§ Directions for this task:
Each line with the word "steps" must appear in the answer, copied from the records.

§ Dataset excerpts:
━━━━━━━━━━

-- ==== Sys2Proof/Machine/Dispatch.lean ====
section
/-! DEFINITION. Which meaning each command has: one arm per command, one direct call each. -/

namespace Sys2Proof.Machine

-- R311: the command's part of the sequencer's step, its completion included.
def exec (i : Instr) (s : State) : Host.Outcome State Fault Refusal :=
  match i with
  | .nop => Sys2Proof.Machine.execNop s
  | .wmul d a b => Sys2Proof.Machine.execWmul d a b s
  | .wsqr d a => Sys2Proof.Machine.execWsqr d a s
  | .wdmul d a b => Sys2Proof.Machine.execWdmul d a b s
  | .wmac d a b c => Sys2Proof.Machine.execWmac d a b c s
  | .wmsb d a => Sys2Proof.Machine.execWmsb d a s
  | .wdiv d a b => Sys2Proof.Machine.execWdiv d a b s
  | .wmod d a b => Sys2Proof.Machine.execWmod d a b s
  | .norm d => Sys2Proof.Machine.execNorm d s
  | .acmp a b => Sys2Proof.Machine.execAcmp a b s
  | .cmp a b => Sys2Proof.Machine.execCmp a b s
  | .rsh d a shamt => Sys2Proof.Machine.execRsh d a shamt s
  | .lsh d a shamt => Sys2Proof.Machine.execLsh d a shamt s
  | .aadd d a b => Sys2Proof.Machine.execAadd d a b s
  | .asub d a b => Sys2Proof.Machine.execAsub d a b s
  | .add d a b => Sys2Proof.Machine.execAdd d a b s
  | .sub d a b => Sys2Proof.Machine.execSub d a b s
  | .mul d a b => Sys2Proof.Machine.execMul d a b s
  | .kmul d a b => Sys2Proof.Machine.execKmul d a b s
  | .sqr d a => Sys2Proof.Machine.execSqr d a s
  | .bred d a b c => Sys2Proof.Machine.execBred d a b c s
  | .mont ignored => Sys2Proof.Machine.execMont ignored s
  | .gdeg a => Sys2Proof.Machine.execGdeg a s
  | .grsh d a shamt => Sys2Proof.Machine.execGrsh d a shamt s
  | .glsh d a shamt => Sys2Proof.Machine.execGlsh d a shamt s
  | .gadd d a b => Sys2Proof.Machine.execGadd d a b s
  | .gred d a c => Sys2Proof.Machine.execGred d a c s
  | .gmul d a b c => Sys2Proof.Machine.execGmul d a b c s
  | .gdiv ignored => Sys2Proof.Machine.execGdiv ignored s
  | .gsqr ignored => Sys2Proof.Machine.execGsqr ignored s

end Sys2Proof.Machine
end

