-- ==== Sys2Proof/Laws/Encoding.lean ====
section
/-! SUPPORT. The fields of the words the encoder builds, and a word rebuilt from its fields
(30_encoding.md R101, R108). -/

namespace Sys2Proof

theorem append_toNat {m n : Nat} (x : BitVec m) (y : BitVec n) :
    (x ++ y).toNat = x.toNat * 2 ^ n + y.toNat := by
  rw [BitVec.toNat_append, Nat.shiftLeft_eq, Nat.mul_comm, ← Nat.two_pow_add_eq_or_of_lt y.isLt]

/-! ### `{OPC, D, A, B, C, Z}` -/

theorem commandWord_toNat (opc : BitVec 8) (d a b c : BitVec 4) (z : BitVec 8) :
    (commandWord opc d a b c z).toNat = opc.toNat * 2 ^ 24 + d.toNat * 2 ^ 20 + a.toNat * 2 ^ 16
      + b.toNat * 2 ^ 12 + c.toNat * 2 ^ 8 + z.toNat := by
  simp only [commandWord, append_toNat]
  ring

theorem shiftWord_toNat (opc : BitVec 8) (d a : BitVec 4) (shamt : BitVec 16) :
    (shiftWord opc d a shamt).toNat = opc.toNat * 2 ^ 24 + d.toNat * 2 ^ 20 + a.toNat * 2 ^ 16
      + shamt.toNat := by
  simp only [shiftWord, append_toNat]
  ring

theorem unimplWord_toNat (opc : BitVec 8) (ignored : BitVec 24) :
    (unimplWord opc ignored).toNat = opc.toNat * 2 ^ 24 + ignored.toNat := by
  simp only [unimplWord, append_toNat]

theorem extract_toNat (c : Word) (lo n : Nat) :
    (c.extractLsb' lo n).toNat = c.toNat / 2 ^ lo % 2 ^ n := by
  rw [BitVec.extractLsb'_toNat, Nat.shiftRight_eq_div_pow]

section CommandWord

variable (opc : BitVec 8) (d a b c : BitVec 4) (z : BitVec 8)

@[simp] theorem fieldOpc_commandWord : fieldOpc (commandWord opc d a b c z) = opc := by
  apply BitVec.eq_of_toNat_eq
  rw [fieldOpc, extract_toNat, commandWord_toNat]
  omega

@[simp] theorem fieldD_commandWord : fieldD (commandWord opc d a b c z) = d := by
  apply BitVec.eq_of_toNat_eq
  rw [fieldD, extract_toNat, commandWord_toNat]
  omega

@[simp] theorem fieldA_commandWord : fieldA (commandWord opc d a b c z) = a := by
  apply BitVec.eq_of_toNat_eq
  rw [fieldA, extract_toNat, commandWord_toNat]
  omega

@[simp] theorem fieldB_commandWord : fieldB (commandWord opc d a b c z) = b := by
  apply BitVec.eq_of_toNat_eq
  rw [fieldB, extract_toNat, commandWord_toNat]
  omega

@[simp] theorem fieldC_commandWord : fieldC (commandWord opc d a b c z) = c := by
  apply BitVec.eq_of_toNat_eq
  rw [fieldC, extract_toNat, commandWord_toNat]
  omega

@[simp] theorem fieldZ_commandWord : fieldZ (commandWord opc d a b c z) = z := by
  apply BitVec.eq_of_toNat_eq
  rw [fieldZ, extract_toNat, commandWord_toNat]
  omega

end CommandWord

section ShiftWord

variable (opc : BitVec 8) (d a : BitVec 4) (shamt : BitVec 16)

@[simp] theorem fieldOpc_shiftWord : fieldOpc (shiftWord opc d a shamt) = opc := by
  apply BitVec.eq_of_toNat_eq
  rw [fieldOpc, extract_toNat, shiftWord_toNat]
  omega

@[simp] theorem fieldD_shiftWord : fieldD (shiftWord opc d a shamt) = d := by
  apply BitVec.eq_of_toNat_eq
  rw [fieldD, extract_toNat, shiftWord_toNat]
  omega

@[simp] theorem fieldA_shiftWord : fieldA (shiftWord opc d a shamt) = a := by
  apply BitVec.eq_of_toNat_eq
  rw [fieldA, extract_toNat, shiftWord_toNat]
  omega

@[simp] theorem fieldShamt_shiftWord : fieldShamt (shiftWord opc d a shamt) = shamt := by
  apply BitVec.eq_of_toNat_eq
  rw [fieldShamt, extract_toNat, shiftWord_toNat]
  omega

end ShiftWord

section UnimplWord

variable (opc : BitVec 8) (ignored : BitVec 24)

@[simp] theorem fieldOpc_unimplWord : fieldOpc (unimplWord opc ignored) = opc := by
  apply BitVec.eq_of_toNat_eq
  rw [fieldOpc, extract_toNat, unimplWord_toNat]
  omega

@[simp] theorem fieldIgnored_unimplWord : fieldIgnored (unimplWord opc ignored) = ignored := by
  apply BitVec.eq_of_toNat_eq
  rw [fieldIgnored, extract_toNat, unimplWord_toNat]
  omega

end UnimplWord

/-! ### A word is made of its fields -/

theorem commandWord_fields (w : Word) :
    commandWord (fieldOpc w) (fieldD w) (fieldA w) (fieldB w) (fieldC w) (fieldZ w) = w := by
  apply BitVec.eq_of_toNat_eq
  simp only [commandWord_toNat, fieldOpc, fieldD, fieldA, fieldB, fieldC, fieldZ, extract_toNat]
  have := w.isLt
  omega

theorem shiftWord_fields (w : Word) :
    shiftWord (fieldOpc w) (fieldD w) (fieldA w) (fieldShamt w) = w := by
  apply BitVec.eq_of_toNat_eq
  simp only [shiftWord_toNat, fieldOpc, fieldD, fieldA, fieldShamt, extract_toNat]
  have := w.isLt
  omega

theorem unimplWord_fields (w : Word) : unimplWord (fieldOpc w) (fieldIgnored w) = w := by
  apply BitVec.eq_of_toNat_eq
  simp only [unimplWord_toNat, fieldOpc, fieldIgnored, extract_toNat]
  have := w.isLt
  omega

/-! ### Operand names -/

@[simp] theorem idxOfField_fieldOfIdx (i : Idx) : idxOfField (fieldOfIdx i) = i := rfl

@[simp] theorem fieldOfIdx_idxOfField (v : BitVec 4) : fieldOfIdx (idxOfField v) = v := rfl

/-- The opcode field decides the arm of the decoder. -/
theorem fieldOpc_eq_of_toNat {w : Word} {n : Nat} (h : (fieldOpc w).toNat = n) :
    fieldOpc w = BitVec.ofNat 8 n := by
  rw [← h]
  simp

end Sys2Proof
end

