-- ==== Sys2Proof/Tests/Slice0.lean ====
section
/-! SUPPORT. The model's own tests: the decoding of words written out from R101, R102 and R105, one-step
tests with the expected results of 95_test_vectors.md, bus tests, and a witness for the hypotheses of
every statement that has some. -/

namespace Sys2Proof.Tests

open Sys2Proof.Machine

set_option Elab.async false

/-! ### Small machines and reading their outcomes -/

/-- A machine of `cap`-word slots with its window at `0x40000000`, right after reset. -/
def machine (cap : Nat) : State := State.resetWith ⟨cap, 0x40000000, false, 0⟩

/-- `sl` holds the words `ws` and the sign code `sign`, zeros above. -/
def slotOf (cap : Nat) (sign : BitVec 2) (ws : List Word) : Slot :=
  { len := BitVec.ofNat 16 ws.length, sign := sign, dig := ws ++ List.replicate (cap - ws.length) 0 }

/-- The machine with the words `ws` and the sign code `sign` in slot `j`. -/
def put (j : Idx) (sign : BitVec 2) (ws : List Word) (s : State) : State :=
  s.setSlot j (slotOf s.params.cap sign ws)

/-- The machine with `v` in the scalar register `k`. -/
def putX (k : Idx) (v : Word) (s : State) : State := s.setReg k v

/-- The next state, if there is one. -/
def nextOf (r : Result) : Option State :=
  match r with
  | .next t => some t
  | .fault _ => none
  | .refused _ => none

/-- The code of a command and the words and sign of a slot after it. -/
def slotAfter (i : Instr) (d : Idx) (s : State) : Option (ErrorCode × BitVec 2 × List Word) :=
  (nextOf (exec i s)).map fun t =>
    (t.err, (t.slot d).sign, (t.slot d).dig.take (t.slot d).len.toNat)

/-- The code of a command and two scalar registers after it. -/
def regsAfter (i : Instr) (j k : Idx) (s : State) : Option (ErrorCode × Word × Word) :=
  (nextOf (exec i s)).map fun t => (t.err, t.reg j, t.reg k)

/-- The code of a command and `RESULT` after it. -/
def resultAfter (i : Instr) (s : State) : Option (ErrorCode × Word) :=
  (nextOf (exec i s)).map fun t => (t.err, t.result)

/-- What a run of `n` steps leaves. -/
def runs (n : Nat) (s : State) : Option State := nextOf (core.run n s)

/-! ### Decoding: words written out from R101, R102 and R105 -/

theorem test_decode_nop : decode 0b00000000000000000000000000000000 = .ok .nop := rfl

theorem test_decode_word_layer :
    decode 0b00010000001000000001000000000000 = .ok (.wmul 2 0 1)
      ∧ decode 0b00010001010000000000000000000000 = .ok (.wsqr 4 0)
      ∧ decode 0b00010010010100000001000000000000 = .ok (.wdmul 5 0 1)
      ∧ decode 0b00010011001000000001010000000000 = .ok (.wmac 2 0 1 4)
      ∧ decode 0b00010100000100000000000000000000 = .ok (.wmsb 1 0)
      ∧ decode 0b00010101001000000001000000000000 = .ok (.wdiv 2 0 1)
      ∧ decode 0b00010110001100000001000000000000 = .ok (.wmod 3 0 1) :=
  ⟨rfl, rfl, rfl, rfl, rfl, rfl, rfl⟩

theorem test_decode_normalize_compare_shift :
    decode 0b00100000000100000000000000000000 = .ok (.norm 1)
      ∧ decode 0b00100001000000100011000000000000 = .ok (.acmp 2 3)
      ∧ decode 0b00100010000000100011000000000000 = .ok (.cmp 2 3)
      ∧ decode 0b00100011000100101000000000000001 = .ok (.rsh 1 2 0x8001)
      ∧ decode 0b00100100000100100000111111111111 = .ok (.lsh 1 2 4095) :=
  ⟨rfl, rfl, rfl, rfl, rfl⟩
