-- ==== Sys2Proof/Machine/TallyWriter.lean ====
section
/-! DEFINITION. The Tally Writer (chapter 10): snapshots, their writes, and the commands TALLY_SNAPSHOT,
TALLY_WRITE_COMPLETE and WRITE_TALLY. -/

namespace Sys2Proof.Machine

open Sys2Proof

/-- The address of a tally record (R158). -/
def tallyAddr (base : Word) (i : Fin 65) : Word := base + BitVec.ofNat 32 (64 * i.val)

/-- The body of a record, bytes 4 to 63, as the values stand (R159, R160). -/
def State.tallyBody (s : State) (i : Fin 65) : List Byte :=
  if h : i.val < 64 then streamTallyBody (s.stream ⟨i.val, h⟩) (s.page ⟨i.val, h⟩).supply.length
  else deviceTallyBody s.rxA s.rxB s.acceptance.counters s.walker

/-- A stream after its snapshot: flag cleared, minimum margin reset; with a zero mark the counters are 0, and the flag is
set again if any was nonzero (R161, R20, R21). -/
def Stream.snapped (zero : Bool) (st : Stream) : Stream :=
  { st with
    counters := if zero then .zero else st.counters
    minMargin := Config.noMargin
    changed := zero && decide (st.counters ≠ StreamCounters.zero) }

/-- A counter the device record carries is nonzero (R160, R161). -/
def State.deviceCounted (s : State) : Bool :=
  decide (s.rxA.counters ≠ LinkCounters.zero) || decide (s.rxB.counters ≠ LinkCounters.zero)
    || decide (s.acceptance.counters ≠ AcceptanceCounters.zero) || s.walker.ordersDone != 0
    || s.walker.ordersRefused != 0

/-- The device counters set to 0 (R161, R108, R125, R140). -/
def State.zeroDevice (s : State) : State :=
  { s with
    rxA := { s.rxA with counters := .zero }
    rxB := { s.rxB with counters := .zero }
    acceptance := { s.acceptance with counters := .zero }
    walker := { s.walker with ordersDone := 0, ordersRefused := 0 } }

/-- The owner's side of a snapshot (R161, steps 3 to 5). -/
def State.snapRecord (i : Fin 65) (zero : Bool) (s : State) : State :=
  if h : i.val < 64 then s.modStream ⟨i.val, h⟩ (Stream.snapped zero)
  else
    let s1 := { s with tally := { s.tally with deviceChanged := zero && s.deviceCounted } }
    if zero then s1.zeroDevice else s1

/-- A write begins with its snapshot (R161): the record leaves the set, its serial becomes odd, and its three
transactions are to be issued. -/
def State.beginTally (i : Fin 65) (m : Marks) (s : State) : State :=
  let body := s.tallyBody i
  let serial := s.tally.serials[i]
  let s1 := s.snapRecord i m.zero
  { s1 with tally := { s1.tally with
      pending := s1.tally.pending.set i.val none i.isLt
      serials := s1.tally.serials.set i.val (serial + 1) i.isLt
      last := i
      write := some
        { index := i, orderMark := m.order, todo := tallyTxs (tallyAddr s.tally.base i) serial body } } }

/-- The first member after the last record written (R164). -/
def Tally.next (t : Tally) : Option (Fin 65 × Marks) :=
  (rotation 65 t.last).findSome? (fun i => (t.pending[i]).map (fun m => (i, m)))

/-- TALLY_SNAPSHOT (R161, R164): with no write in flight and the set not empty (log 1). -/
def execTallySnapshot (s : State) : Host.Outcome State Fault Refusal :=
  if s.global.working = true ∧ s.tally.write = none then
    match s.tally.next with
    | some (i, m) => .next (s.beginTally i m)
    | none => .next s
  else .next s

/-- No member bears the order mark. -/
def Tally.noOrderMark (t : Tally) : Bool :=
  t.pending.all (fun m =>
    match m with
    | some x => !x.order
    | none => true)

/-- A WRITE TALLY whose last marked write has completed is reported (R165). -/
def State.tallyOrderDone (w : TallyWrite) (s : State) : State :=
  match s.walker.activity with
  | .waitTally ref count => if w.orderMark && s.tally.noOrderMark then s.answer ref .ok count else s
  | _ => s

/-- TALLY_WRITE_COMPLETE (R161): the serial is even again, the write is complete. -/
def execTallyWriteComplete (s : State) : Host.Outcome State Fault Refusal :=
  match s.inFlight, s.tally.write with
  | some tx, some w =>
    if tx.role = .tallyEven then
      let s1 := s.land tx
      let s2 := { s1 with tally := { s1.tally with
        serials := s1.tally.serials.set w.index.val (s1.tally.serials[w.index] + 1) w.index.isLt
        write := none } }
      .next (s2.tallyOrderDone w).advanceStop
    else .next s
  | _, _ => .next s

/-- The target names a record (R154). -/
def TallyTarget.names (t : TallyTarget) (i : Fin 65) : Bool :=
  match t with
  | .one j => i == j
  | .all => true

/-- How many records the target names (R154). -/
def TallyTarget.count : TallyTarget → Word
  | .one _ => 1
  | .all => 65

/-- A member after WRITE TALLY names it: the order mark, and the zero mark if asked or already set (R165). -/
def marked (zero : Bool) (m : Option Marks) : Option Marks :=
  match m with
  | some x => some { zero := x.zero || zero, order := true }
  | none => some { zero := zero, order := true }

/-- WRITE_TALLY (R154, R165). -/
def execWriteTally (s : State) : Host.Outcome State Fault Refusal :=
  if s.global.working then
    match s.walker.activity with
    | .request ref (.writeTally target zero) =>
      let s1 := { s with tally := { s.tally with
        pending := Vector.ofFn (fun i =>
          if target.names i then marked zero s.tally.pending[i] else s.tally.pending[i]) } }
      .next (s1.setActivity (.waitTally ref target.count))
    | _ => .next s
  else .next s

end Sys2Proof.Machine
end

━━━━━━━━━━

§ Reply to the task:
/-- What a run of `n` steps leaves. -/
/-- The owner's side of a snapshot (R161, steps 3 to 5). -/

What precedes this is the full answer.